** Opening PROVIDED RECORDS block **

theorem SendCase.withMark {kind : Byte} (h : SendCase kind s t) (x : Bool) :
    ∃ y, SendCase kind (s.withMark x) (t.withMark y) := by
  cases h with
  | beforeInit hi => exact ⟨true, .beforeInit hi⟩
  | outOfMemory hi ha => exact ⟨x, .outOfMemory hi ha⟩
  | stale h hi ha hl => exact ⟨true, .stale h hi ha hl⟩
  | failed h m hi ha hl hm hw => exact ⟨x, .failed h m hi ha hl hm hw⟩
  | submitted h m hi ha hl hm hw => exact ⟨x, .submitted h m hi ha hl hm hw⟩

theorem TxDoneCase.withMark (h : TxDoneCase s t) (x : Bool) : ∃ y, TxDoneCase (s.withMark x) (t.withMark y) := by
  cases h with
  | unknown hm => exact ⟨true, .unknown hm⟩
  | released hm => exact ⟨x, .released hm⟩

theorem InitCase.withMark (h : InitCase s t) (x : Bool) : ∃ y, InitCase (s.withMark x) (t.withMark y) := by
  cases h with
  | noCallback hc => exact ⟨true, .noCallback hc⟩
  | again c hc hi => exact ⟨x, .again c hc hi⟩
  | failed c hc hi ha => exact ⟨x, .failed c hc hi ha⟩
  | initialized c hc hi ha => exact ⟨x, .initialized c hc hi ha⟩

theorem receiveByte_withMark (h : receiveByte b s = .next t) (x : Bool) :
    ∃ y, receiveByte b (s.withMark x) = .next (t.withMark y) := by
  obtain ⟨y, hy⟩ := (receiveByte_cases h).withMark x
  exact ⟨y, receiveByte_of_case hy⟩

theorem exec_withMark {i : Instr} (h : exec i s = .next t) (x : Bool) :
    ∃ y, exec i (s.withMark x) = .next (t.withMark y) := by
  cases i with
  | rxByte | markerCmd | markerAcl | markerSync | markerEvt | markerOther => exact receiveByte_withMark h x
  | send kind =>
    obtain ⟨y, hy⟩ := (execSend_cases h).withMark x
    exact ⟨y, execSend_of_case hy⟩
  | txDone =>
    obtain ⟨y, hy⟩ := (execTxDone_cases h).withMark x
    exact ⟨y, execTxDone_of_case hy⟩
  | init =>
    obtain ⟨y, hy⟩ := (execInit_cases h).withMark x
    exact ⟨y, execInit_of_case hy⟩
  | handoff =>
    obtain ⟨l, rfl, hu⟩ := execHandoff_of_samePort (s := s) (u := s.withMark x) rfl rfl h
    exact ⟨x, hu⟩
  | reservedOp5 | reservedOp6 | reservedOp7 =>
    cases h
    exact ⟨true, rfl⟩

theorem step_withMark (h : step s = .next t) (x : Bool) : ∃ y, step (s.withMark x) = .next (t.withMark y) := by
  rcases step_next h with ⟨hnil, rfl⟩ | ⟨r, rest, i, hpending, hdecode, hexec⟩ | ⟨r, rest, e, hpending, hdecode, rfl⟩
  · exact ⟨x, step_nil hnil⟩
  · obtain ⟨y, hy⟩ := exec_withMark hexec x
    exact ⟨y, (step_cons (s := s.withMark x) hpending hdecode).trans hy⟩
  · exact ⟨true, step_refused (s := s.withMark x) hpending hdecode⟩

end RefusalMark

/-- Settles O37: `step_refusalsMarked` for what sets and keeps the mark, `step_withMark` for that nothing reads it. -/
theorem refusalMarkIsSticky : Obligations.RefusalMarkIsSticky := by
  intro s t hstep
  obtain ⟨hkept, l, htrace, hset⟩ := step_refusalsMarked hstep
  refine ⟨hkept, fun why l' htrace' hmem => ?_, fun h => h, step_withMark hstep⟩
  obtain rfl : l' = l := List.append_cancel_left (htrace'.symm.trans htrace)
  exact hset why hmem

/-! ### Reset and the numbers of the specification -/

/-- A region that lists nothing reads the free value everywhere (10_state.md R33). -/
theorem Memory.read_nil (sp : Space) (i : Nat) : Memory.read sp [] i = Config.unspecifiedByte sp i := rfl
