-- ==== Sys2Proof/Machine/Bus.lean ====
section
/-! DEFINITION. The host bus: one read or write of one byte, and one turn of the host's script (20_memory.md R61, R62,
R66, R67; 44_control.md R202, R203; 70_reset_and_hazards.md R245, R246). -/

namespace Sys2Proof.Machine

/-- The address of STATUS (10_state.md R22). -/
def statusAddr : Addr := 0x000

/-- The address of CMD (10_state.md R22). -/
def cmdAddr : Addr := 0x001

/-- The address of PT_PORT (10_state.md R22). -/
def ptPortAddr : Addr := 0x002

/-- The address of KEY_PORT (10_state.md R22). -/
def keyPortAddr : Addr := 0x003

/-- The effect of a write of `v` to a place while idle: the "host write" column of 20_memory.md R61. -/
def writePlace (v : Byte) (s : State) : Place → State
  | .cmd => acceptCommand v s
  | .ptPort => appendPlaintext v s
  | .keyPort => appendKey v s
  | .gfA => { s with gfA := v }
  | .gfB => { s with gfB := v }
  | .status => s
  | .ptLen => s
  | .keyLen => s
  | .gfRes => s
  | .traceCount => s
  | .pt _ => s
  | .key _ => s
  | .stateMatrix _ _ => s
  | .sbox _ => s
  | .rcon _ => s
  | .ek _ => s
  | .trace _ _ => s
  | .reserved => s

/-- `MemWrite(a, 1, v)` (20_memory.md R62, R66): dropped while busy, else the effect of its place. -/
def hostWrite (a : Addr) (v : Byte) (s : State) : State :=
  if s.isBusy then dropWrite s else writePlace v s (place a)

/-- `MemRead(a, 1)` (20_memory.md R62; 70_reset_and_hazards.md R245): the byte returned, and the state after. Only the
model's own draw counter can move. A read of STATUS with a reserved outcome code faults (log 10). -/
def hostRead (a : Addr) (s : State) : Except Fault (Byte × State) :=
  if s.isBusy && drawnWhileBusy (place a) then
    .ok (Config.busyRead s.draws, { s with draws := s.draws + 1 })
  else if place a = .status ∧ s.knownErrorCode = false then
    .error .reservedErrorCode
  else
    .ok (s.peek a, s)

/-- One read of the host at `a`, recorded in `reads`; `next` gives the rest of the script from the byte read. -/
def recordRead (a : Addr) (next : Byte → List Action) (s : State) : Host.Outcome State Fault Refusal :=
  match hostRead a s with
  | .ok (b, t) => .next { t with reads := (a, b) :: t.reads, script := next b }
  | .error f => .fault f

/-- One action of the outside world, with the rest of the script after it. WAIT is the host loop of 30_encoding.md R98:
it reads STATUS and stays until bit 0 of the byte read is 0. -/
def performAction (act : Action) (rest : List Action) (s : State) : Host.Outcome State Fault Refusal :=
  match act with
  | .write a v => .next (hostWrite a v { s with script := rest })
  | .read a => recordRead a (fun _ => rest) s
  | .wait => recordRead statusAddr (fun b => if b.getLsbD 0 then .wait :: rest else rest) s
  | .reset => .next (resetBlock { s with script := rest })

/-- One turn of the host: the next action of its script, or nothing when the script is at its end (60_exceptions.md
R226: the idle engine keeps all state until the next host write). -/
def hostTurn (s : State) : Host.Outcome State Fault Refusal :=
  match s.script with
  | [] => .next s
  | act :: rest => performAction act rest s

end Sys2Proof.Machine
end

** Closing PROVIDED RECORDS block **
** Opening PROVIDED RECORDS block **

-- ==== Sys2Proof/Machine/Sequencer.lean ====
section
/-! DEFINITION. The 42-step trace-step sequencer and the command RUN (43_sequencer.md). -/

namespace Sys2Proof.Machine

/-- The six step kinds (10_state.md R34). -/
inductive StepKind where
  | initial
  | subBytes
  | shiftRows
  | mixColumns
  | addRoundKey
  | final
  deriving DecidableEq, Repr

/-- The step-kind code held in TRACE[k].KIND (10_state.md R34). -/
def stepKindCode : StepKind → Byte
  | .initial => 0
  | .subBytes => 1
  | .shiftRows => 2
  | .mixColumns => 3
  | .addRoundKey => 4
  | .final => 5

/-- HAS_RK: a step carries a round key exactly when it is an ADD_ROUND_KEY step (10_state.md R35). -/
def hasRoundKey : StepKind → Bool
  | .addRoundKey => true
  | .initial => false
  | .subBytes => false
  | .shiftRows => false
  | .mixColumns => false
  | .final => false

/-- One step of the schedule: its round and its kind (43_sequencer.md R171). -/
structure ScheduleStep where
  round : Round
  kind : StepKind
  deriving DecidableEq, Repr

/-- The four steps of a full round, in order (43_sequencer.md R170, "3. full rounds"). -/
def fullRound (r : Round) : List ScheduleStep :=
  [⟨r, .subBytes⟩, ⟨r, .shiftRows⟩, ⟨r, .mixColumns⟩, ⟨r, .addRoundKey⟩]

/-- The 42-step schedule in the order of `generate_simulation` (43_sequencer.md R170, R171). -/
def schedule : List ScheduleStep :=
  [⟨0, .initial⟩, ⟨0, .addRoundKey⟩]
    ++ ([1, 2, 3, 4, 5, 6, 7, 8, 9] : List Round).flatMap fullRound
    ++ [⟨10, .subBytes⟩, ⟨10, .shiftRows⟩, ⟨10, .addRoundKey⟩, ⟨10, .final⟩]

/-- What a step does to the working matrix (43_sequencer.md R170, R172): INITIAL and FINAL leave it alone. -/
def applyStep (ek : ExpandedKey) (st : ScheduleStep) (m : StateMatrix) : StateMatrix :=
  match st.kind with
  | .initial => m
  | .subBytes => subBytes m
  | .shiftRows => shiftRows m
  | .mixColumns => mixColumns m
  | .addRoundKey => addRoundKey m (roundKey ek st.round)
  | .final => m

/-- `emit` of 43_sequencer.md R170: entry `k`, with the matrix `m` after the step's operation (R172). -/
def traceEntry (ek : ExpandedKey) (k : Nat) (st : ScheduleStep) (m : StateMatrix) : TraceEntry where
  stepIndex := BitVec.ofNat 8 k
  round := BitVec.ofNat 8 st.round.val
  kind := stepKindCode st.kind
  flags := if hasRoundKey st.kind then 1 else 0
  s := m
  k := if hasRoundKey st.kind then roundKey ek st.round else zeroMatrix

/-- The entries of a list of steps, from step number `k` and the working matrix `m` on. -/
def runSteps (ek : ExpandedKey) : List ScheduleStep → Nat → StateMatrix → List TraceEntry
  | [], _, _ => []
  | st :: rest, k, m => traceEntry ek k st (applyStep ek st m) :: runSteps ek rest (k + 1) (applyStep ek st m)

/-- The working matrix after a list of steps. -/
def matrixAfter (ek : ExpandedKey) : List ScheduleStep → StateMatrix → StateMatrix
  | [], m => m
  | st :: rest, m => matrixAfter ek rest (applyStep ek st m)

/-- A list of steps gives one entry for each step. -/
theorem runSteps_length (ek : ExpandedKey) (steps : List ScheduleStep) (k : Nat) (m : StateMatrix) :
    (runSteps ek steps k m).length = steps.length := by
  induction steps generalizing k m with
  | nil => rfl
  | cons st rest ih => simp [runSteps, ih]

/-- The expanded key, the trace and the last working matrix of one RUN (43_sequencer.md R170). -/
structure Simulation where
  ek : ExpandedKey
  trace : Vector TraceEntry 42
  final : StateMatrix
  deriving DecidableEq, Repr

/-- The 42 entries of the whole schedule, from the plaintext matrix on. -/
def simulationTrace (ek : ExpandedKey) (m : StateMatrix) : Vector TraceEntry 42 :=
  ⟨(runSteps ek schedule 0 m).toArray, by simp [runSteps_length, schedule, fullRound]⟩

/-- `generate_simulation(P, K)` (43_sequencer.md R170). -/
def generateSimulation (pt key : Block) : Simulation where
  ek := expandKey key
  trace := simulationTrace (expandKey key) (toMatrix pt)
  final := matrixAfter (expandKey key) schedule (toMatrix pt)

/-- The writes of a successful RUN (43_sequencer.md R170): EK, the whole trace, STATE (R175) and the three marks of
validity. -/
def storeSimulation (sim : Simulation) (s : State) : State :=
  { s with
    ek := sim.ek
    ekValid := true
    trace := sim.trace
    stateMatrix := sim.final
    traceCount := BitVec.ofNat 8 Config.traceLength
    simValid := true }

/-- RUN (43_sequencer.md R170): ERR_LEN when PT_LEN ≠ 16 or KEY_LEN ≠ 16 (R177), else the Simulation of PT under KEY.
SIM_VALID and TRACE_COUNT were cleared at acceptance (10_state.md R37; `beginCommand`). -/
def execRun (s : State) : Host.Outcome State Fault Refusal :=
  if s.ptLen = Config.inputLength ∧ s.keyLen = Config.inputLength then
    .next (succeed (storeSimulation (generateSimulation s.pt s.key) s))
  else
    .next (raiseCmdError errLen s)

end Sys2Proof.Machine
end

** Closing PROVIDED RECORDS block **
** Opening PROVIDED RECORDS block **

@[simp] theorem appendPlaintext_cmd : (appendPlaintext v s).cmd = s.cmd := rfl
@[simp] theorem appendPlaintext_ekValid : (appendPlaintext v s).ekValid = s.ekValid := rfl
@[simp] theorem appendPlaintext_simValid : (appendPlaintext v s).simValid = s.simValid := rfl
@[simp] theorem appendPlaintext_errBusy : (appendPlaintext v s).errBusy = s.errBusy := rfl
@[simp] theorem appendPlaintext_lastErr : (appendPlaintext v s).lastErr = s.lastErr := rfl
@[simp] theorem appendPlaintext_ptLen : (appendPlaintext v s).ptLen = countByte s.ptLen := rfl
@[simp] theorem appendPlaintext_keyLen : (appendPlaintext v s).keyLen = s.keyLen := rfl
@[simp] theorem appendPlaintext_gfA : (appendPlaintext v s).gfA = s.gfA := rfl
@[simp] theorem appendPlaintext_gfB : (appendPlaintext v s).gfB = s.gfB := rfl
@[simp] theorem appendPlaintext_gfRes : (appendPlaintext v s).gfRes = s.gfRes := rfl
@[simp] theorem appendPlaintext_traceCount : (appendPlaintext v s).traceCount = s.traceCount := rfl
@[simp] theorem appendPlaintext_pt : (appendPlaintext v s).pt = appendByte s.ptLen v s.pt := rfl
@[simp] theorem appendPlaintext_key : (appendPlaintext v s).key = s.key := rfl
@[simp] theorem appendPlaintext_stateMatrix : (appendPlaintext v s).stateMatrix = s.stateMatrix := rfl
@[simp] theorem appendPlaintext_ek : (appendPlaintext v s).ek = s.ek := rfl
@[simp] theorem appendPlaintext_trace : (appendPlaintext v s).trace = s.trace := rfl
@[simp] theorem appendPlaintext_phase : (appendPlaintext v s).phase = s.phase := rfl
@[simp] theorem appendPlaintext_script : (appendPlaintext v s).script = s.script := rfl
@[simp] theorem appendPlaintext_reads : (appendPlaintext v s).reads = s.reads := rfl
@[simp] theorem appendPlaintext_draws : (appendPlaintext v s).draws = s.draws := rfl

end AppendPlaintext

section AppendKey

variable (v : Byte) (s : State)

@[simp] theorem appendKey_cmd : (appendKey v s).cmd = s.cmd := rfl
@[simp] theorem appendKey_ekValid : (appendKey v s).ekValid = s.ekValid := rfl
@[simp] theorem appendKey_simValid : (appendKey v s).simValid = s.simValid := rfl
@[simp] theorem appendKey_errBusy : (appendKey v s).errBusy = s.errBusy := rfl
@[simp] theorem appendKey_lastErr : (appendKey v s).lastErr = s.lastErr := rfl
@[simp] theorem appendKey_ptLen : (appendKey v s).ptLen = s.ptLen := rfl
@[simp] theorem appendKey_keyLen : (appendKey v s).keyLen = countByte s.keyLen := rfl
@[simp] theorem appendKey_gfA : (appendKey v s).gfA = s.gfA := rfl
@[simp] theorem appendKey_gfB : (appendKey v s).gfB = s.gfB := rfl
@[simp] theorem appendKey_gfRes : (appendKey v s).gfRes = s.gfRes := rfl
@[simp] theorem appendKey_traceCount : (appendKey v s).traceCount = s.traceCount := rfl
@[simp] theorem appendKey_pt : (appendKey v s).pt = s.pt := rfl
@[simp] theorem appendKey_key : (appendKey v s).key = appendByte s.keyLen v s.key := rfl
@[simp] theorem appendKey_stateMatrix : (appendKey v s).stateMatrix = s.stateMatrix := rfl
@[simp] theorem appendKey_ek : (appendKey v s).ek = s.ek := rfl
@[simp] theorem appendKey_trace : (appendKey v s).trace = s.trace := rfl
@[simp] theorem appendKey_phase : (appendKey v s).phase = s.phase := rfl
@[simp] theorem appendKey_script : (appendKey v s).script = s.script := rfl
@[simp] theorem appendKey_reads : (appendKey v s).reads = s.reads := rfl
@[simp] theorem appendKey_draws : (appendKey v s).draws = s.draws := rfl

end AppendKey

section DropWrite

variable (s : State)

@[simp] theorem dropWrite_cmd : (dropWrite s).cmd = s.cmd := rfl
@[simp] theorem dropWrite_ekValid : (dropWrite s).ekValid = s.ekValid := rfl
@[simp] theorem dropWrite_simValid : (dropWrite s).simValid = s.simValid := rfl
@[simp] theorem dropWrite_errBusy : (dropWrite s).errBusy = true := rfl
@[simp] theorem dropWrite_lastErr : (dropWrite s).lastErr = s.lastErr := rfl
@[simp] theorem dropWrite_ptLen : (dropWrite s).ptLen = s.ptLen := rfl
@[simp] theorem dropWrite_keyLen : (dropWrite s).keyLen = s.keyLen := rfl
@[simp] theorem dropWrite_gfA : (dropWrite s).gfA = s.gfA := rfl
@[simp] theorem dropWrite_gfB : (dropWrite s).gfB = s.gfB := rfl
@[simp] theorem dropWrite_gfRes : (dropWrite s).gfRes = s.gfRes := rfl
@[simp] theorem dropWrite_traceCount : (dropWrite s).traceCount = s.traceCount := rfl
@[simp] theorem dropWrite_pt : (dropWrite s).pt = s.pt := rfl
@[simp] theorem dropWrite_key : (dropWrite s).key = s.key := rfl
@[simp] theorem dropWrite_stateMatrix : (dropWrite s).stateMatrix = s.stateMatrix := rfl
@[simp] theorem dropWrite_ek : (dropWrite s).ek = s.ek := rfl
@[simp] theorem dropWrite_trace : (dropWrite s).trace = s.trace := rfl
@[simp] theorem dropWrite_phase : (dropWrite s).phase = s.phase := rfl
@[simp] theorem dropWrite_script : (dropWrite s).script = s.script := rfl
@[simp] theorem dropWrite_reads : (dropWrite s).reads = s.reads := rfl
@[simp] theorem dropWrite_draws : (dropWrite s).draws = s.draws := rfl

** Closing PROVIDED RECORDS block **

WHAT THIS TASK INVOLVES - Copy the records above exactly, beginning at the line that contains "exact ⟨x, .outOfMemory hi ha⟩" and stopping after the line that contains "cases i with".

RESULT -
  | outOfMemory hi ha => exact ⟨x, .outOfMemory hi ha⟩
  | stale h hi ha hl => exact ⟨true, .stale h hi ha hl⟩
  | failed h m hi ha hl hm hw => exact ⟨x, .failed h m hi ha hl hm hw⟩
  | submitted h m hi ha hl hm hw => exact ⟨x, .submitted h m hi ha hl hm hw⟩

theorem TxDoneCase.withMark (h : TxDoneCase s t) (x : Bool) : ∃ y, TxDoneCase (s.withMark x) (t.withMark y) := by
  cases h with
  | unknown hm => exact ⟨true, .unknown hm⟩
  | released hm => exact ⟨x, .released hm⟩

theorem InitCase.withMark (h : InitCase s t) (x : Bool) : ∃ y, InitCase (s.withMark x) (t.withMark y) := by
  cases h with
  | noCallback hc => exact ⟨true, .noCallback hc⟩
  | again c hc hi => exact ⟨x, .again c hc hi⟩
  | failed c hc hi ha => exact ⟨x, .failed c hc hi ha⟩
  | initialized c hc hi ha => exact ⟨x, .initialized c hc hi ha⟩

theorem receiveByte_withMark (h : receiveByte b s = .next t) (x : Bool) :
    ∃ y, receiveByte b (s.withMark x) = .next (t.withMark y) := by
  obtain ⟨y, hy⟩ := (receiveByte_cases h).withMark x
  exact ⟨y, receiveByte_of_case hy⟩

theorem exec_withMark {i : Instr} (h : exec i s = .next t) (x : Bool) :
    ∃ y, exec i (s.withMark x) = .next (t.withMark y) := by
  cases i with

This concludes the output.